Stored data
<<<<

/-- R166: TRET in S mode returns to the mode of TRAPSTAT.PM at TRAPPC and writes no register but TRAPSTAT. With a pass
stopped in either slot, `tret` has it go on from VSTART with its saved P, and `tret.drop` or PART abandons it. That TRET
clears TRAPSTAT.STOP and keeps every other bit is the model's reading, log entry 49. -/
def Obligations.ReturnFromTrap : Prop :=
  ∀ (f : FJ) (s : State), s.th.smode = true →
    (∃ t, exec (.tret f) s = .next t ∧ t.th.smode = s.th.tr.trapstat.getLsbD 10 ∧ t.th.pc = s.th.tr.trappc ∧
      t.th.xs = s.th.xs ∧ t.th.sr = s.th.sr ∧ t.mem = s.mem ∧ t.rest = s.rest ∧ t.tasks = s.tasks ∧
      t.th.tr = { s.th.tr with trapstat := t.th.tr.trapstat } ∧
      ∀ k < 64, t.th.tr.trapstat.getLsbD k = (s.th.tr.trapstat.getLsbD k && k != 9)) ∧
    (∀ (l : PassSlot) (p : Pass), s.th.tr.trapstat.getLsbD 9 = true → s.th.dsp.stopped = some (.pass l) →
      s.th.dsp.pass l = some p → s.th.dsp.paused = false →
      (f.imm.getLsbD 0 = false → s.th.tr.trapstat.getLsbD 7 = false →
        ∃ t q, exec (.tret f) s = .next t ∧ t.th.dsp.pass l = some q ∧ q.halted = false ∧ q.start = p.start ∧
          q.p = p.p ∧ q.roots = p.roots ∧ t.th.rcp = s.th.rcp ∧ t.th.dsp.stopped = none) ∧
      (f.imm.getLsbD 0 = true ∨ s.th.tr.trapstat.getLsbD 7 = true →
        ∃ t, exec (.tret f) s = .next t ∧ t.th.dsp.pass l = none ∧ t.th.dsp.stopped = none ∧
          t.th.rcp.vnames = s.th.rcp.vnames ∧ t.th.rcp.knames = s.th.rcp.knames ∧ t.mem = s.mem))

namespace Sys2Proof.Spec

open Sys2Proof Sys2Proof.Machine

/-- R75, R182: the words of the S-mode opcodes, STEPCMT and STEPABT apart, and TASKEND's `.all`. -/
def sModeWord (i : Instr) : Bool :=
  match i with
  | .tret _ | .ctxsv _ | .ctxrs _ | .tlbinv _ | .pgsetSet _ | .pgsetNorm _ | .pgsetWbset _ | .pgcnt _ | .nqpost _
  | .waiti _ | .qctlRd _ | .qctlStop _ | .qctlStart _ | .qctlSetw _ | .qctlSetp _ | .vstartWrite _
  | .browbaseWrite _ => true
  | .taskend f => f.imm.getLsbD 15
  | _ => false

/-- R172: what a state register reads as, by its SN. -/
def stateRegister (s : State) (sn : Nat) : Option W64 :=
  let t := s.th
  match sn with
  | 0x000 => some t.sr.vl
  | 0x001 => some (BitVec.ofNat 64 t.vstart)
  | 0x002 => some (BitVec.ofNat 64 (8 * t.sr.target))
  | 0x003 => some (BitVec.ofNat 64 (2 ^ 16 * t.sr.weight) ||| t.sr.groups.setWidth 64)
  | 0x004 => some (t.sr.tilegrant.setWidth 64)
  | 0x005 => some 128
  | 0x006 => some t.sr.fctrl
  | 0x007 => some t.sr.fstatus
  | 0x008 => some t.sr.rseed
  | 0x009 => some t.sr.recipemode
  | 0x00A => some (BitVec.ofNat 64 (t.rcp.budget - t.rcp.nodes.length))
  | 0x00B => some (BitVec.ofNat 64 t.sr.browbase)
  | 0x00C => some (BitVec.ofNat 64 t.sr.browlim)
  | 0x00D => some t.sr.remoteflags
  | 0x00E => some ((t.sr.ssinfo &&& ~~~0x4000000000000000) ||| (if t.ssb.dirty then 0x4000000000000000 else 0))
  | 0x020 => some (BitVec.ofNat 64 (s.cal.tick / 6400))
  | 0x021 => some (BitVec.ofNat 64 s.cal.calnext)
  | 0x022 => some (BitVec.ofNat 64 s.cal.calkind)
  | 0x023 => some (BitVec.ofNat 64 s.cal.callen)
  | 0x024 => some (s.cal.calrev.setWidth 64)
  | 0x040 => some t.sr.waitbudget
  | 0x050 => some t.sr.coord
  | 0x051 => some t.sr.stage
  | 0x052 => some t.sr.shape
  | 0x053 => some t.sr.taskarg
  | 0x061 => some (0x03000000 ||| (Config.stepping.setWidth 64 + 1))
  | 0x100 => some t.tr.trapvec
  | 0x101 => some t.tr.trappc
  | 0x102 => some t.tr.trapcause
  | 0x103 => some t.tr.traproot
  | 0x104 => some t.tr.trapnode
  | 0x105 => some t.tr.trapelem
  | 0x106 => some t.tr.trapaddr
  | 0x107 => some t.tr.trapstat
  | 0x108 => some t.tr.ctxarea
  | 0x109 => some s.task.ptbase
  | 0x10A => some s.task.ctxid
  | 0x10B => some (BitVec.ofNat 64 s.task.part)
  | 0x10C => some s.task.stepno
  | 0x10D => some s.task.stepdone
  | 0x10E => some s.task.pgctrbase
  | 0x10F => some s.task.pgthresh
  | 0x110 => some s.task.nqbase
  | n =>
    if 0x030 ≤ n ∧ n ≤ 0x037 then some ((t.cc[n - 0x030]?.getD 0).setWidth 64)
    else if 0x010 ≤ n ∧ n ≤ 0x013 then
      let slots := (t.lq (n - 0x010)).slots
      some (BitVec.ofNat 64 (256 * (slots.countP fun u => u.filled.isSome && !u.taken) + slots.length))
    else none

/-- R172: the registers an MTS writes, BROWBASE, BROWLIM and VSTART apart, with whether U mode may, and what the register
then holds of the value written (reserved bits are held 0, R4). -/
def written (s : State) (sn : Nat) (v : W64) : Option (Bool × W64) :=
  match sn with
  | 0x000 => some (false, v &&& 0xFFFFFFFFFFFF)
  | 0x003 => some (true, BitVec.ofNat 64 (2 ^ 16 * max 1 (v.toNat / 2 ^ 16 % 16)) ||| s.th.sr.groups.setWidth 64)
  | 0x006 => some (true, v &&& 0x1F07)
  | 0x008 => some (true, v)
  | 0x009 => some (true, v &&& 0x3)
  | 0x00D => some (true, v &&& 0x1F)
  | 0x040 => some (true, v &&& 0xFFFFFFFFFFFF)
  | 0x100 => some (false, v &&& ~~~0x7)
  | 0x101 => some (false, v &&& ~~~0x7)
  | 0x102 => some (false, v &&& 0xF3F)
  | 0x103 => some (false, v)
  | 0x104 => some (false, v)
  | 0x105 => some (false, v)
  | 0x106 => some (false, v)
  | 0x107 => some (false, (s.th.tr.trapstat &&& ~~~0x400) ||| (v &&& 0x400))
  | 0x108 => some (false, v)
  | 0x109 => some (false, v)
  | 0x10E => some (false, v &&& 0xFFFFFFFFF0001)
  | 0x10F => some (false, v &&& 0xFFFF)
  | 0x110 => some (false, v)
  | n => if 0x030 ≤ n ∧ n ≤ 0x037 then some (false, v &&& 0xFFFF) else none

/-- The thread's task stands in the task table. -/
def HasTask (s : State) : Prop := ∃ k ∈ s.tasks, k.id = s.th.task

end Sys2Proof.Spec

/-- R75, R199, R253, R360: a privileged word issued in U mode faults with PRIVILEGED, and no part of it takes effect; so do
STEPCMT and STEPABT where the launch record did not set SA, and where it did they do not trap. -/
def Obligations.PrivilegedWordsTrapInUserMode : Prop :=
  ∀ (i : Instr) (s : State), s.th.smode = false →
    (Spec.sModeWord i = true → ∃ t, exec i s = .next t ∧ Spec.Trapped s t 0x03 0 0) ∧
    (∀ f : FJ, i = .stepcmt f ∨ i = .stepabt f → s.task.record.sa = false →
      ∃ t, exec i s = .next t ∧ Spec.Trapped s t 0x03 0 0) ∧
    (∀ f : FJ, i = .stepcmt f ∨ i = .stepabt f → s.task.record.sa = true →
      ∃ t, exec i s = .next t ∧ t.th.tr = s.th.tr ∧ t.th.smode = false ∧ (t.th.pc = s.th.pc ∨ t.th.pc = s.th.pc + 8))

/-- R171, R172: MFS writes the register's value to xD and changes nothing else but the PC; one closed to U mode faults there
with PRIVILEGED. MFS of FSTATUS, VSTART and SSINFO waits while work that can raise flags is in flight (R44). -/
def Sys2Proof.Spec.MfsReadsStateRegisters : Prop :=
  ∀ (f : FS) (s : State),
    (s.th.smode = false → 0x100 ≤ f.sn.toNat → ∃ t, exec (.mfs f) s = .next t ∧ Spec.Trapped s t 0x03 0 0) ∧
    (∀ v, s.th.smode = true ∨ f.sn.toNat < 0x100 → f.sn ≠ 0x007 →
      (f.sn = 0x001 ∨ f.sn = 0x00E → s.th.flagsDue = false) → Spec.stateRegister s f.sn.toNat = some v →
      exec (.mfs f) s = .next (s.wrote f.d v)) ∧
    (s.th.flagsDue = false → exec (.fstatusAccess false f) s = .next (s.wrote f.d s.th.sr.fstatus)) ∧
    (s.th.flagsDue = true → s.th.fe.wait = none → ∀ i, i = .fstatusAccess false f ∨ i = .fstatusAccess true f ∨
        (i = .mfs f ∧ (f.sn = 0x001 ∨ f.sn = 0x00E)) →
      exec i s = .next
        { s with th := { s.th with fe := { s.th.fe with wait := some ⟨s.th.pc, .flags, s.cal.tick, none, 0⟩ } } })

>>>>

▶ [Prompt] Reproduce, exactly as they stand in the data above, the lines from the one that holds "0x008 => some t.sr.rseed" to the one that holds "0x051 => some t.sr.stage", inclusive.

▶ [Problem solution]
  | 0x008 => some t.sr.rseed
  | 0x009 => some t.sr.recipemode
  | 0x00A => some (BitVec.ofNat 64 (t.rcp.budget - t.rcp.nodes.length))
  | 0x00B => some (BitVec.ofNat 64 t.sr.browbase)
  | 0x00C => some (BitVec.ofNat 64 t.sr.browlim)
  | 0x00D => some t.sr.remoteflags
  | 0x00E => some ((t.sr.ssinfo &&& ~~~0x4000000000000000) ||| (if t.ssb.dirty then 0x4000000000000000 else 0))
  | 0x020 => some (BitVec.ofNat 64 (s.cal.tick / 6400))
  | 0x021 => some (BitVec.ofNat 64 s.cal.calnext)
  | 0x022 => some (BitVec.ofNat 64 s.cal.calkind)
  | 0x023 => some (BitVec.ofNat 64 s.cal.callen)
  | 0x024 => some (s.cal.calrev.setWidth 64)
  | 0x040 => some t.sr.waitbudget
  | 0x050 => some t.sr.coord
  | 0x051 => some t.sr.stage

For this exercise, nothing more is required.